*Exercise objective*: Your reply should be a single number, the count of lines in the records that contain "laws".

+++

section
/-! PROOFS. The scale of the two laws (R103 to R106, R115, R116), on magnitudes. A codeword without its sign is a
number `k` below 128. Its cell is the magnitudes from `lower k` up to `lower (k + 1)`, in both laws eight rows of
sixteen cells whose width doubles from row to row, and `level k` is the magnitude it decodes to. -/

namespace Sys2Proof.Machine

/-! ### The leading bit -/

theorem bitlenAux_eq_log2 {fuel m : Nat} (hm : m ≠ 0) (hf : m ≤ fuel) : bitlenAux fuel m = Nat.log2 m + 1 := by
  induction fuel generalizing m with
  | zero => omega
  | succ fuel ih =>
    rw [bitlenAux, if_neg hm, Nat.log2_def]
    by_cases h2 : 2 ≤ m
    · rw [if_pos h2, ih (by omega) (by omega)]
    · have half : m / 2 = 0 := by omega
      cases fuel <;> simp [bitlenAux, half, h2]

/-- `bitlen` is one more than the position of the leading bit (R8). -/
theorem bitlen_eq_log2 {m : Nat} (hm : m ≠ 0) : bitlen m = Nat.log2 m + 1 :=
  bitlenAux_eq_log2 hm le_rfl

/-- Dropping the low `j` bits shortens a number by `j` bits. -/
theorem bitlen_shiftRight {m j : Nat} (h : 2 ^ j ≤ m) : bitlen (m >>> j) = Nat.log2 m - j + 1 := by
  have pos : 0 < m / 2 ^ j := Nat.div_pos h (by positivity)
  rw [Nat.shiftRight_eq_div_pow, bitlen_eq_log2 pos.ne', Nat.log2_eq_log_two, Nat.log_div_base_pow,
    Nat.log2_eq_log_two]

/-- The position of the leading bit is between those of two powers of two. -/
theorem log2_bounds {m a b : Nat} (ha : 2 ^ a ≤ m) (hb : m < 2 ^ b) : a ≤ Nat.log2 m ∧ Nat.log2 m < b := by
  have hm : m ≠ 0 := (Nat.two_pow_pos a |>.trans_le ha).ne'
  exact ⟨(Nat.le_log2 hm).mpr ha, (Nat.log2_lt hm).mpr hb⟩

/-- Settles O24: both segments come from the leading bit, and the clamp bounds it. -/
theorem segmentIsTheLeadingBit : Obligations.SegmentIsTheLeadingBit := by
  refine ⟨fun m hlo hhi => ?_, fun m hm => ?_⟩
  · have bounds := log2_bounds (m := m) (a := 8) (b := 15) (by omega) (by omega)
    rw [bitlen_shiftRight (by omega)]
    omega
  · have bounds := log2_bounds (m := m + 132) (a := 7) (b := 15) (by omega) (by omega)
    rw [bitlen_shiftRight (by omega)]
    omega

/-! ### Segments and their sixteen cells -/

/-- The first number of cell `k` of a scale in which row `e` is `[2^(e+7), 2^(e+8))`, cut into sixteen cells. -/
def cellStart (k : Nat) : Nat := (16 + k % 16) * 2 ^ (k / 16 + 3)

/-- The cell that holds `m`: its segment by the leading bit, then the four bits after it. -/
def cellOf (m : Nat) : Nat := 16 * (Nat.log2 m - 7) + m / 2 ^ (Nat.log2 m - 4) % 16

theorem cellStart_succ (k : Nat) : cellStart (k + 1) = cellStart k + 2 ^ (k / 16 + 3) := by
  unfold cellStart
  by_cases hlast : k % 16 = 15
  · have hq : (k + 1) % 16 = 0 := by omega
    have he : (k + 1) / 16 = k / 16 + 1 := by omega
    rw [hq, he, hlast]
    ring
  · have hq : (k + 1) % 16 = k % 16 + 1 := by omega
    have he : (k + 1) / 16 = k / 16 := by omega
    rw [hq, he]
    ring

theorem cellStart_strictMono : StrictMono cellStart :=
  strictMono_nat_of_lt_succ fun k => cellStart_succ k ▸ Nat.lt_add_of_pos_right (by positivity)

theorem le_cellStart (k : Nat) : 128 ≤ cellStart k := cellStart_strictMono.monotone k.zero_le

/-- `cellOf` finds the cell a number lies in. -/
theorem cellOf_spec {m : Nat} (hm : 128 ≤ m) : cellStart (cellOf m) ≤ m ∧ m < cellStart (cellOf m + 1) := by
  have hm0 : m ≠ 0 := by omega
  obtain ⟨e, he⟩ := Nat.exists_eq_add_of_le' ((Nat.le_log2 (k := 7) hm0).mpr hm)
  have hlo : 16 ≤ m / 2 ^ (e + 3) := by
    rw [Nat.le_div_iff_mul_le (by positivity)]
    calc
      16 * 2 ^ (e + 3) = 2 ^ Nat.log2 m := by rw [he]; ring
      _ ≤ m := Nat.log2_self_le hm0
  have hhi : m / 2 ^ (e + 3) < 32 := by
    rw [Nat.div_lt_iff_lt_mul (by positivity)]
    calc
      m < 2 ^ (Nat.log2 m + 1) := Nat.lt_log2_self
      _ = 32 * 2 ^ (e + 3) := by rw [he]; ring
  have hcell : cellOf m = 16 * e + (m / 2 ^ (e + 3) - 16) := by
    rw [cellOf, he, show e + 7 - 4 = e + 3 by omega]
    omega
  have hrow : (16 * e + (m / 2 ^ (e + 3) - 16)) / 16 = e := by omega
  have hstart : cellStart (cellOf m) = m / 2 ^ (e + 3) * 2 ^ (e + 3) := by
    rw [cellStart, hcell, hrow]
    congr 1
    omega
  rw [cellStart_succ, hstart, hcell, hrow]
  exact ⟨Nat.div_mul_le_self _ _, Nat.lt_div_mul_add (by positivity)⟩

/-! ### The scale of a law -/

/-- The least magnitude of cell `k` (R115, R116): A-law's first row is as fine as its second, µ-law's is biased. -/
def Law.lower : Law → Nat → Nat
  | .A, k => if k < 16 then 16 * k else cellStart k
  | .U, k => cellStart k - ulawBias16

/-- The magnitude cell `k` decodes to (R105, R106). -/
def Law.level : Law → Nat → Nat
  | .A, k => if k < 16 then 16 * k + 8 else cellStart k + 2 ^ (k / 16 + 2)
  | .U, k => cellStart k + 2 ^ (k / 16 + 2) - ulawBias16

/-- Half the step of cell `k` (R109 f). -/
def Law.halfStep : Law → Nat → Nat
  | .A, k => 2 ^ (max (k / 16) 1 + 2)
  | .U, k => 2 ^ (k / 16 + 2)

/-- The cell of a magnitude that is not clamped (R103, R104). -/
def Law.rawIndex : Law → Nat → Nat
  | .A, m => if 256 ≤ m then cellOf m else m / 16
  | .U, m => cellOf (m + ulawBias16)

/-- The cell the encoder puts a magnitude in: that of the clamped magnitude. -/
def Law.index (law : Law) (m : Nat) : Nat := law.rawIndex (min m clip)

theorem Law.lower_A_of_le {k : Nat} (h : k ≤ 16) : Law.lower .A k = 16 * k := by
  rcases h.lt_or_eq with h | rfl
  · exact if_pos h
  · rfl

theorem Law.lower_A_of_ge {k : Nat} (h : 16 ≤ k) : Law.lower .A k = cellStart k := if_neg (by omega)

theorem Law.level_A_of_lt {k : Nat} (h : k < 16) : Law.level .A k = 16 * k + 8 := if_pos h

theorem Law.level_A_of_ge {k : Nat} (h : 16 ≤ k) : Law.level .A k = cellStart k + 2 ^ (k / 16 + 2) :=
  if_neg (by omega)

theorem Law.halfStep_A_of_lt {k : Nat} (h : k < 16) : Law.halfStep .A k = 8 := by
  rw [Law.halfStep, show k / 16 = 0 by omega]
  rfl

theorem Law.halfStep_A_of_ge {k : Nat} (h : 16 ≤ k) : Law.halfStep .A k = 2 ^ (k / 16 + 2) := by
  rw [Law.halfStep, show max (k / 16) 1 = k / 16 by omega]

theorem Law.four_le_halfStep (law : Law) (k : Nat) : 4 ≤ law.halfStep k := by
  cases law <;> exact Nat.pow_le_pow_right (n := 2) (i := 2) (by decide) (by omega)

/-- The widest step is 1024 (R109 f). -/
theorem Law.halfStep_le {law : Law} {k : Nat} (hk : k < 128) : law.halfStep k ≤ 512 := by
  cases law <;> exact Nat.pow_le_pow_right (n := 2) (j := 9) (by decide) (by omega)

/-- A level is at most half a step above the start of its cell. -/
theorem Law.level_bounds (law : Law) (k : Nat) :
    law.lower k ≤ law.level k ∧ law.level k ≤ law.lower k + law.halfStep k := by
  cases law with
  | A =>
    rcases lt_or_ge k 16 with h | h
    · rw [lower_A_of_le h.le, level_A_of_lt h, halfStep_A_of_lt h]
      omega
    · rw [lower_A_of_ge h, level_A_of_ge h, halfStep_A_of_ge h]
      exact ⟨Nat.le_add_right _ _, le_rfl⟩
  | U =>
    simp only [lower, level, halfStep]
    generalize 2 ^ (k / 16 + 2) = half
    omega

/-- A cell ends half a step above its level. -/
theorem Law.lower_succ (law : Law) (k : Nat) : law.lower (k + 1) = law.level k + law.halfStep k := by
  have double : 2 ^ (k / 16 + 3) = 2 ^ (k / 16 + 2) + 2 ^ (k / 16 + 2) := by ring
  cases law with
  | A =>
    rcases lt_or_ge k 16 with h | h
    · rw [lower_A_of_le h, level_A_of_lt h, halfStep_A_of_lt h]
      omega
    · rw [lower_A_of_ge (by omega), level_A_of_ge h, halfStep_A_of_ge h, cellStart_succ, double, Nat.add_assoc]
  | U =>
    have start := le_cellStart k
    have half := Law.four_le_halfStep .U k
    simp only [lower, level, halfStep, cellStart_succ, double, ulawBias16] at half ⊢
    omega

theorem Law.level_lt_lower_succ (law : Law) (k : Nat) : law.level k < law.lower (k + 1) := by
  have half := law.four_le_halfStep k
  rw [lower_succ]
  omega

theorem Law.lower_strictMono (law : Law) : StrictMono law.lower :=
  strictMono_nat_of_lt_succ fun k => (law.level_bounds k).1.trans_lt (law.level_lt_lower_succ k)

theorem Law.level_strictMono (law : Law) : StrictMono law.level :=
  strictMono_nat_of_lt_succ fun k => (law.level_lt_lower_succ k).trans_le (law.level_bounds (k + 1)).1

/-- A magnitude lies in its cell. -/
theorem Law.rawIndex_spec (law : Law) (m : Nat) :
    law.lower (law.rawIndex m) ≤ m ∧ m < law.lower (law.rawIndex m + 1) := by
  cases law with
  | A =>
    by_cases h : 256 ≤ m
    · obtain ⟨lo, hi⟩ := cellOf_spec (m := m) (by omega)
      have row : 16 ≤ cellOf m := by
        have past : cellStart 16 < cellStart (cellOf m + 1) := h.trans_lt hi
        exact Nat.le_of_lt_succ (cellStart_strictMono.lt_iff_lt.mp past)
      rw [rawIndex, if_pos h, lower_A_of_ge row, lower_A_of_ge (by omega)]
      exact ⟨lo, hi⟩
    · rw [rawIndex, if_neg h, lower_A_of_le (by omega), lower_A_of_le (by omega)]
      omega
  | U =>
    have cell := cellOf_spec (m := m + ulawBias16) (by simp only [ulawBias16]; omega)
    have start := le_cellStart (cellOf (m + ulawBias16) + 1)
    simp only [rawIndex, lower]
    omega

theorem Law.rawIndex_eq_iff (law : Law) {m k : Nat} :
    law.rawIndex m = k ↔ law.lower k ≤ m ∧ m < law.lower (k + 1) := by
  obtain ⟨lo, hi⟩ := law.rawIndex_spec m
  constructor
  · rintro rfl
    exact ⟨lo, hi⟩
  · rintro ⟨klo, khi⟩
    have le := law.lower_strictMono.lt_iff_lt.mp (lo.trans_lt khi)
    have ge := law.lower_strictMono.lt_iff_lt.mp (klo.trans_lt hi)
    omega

+++

*Completed task*: 2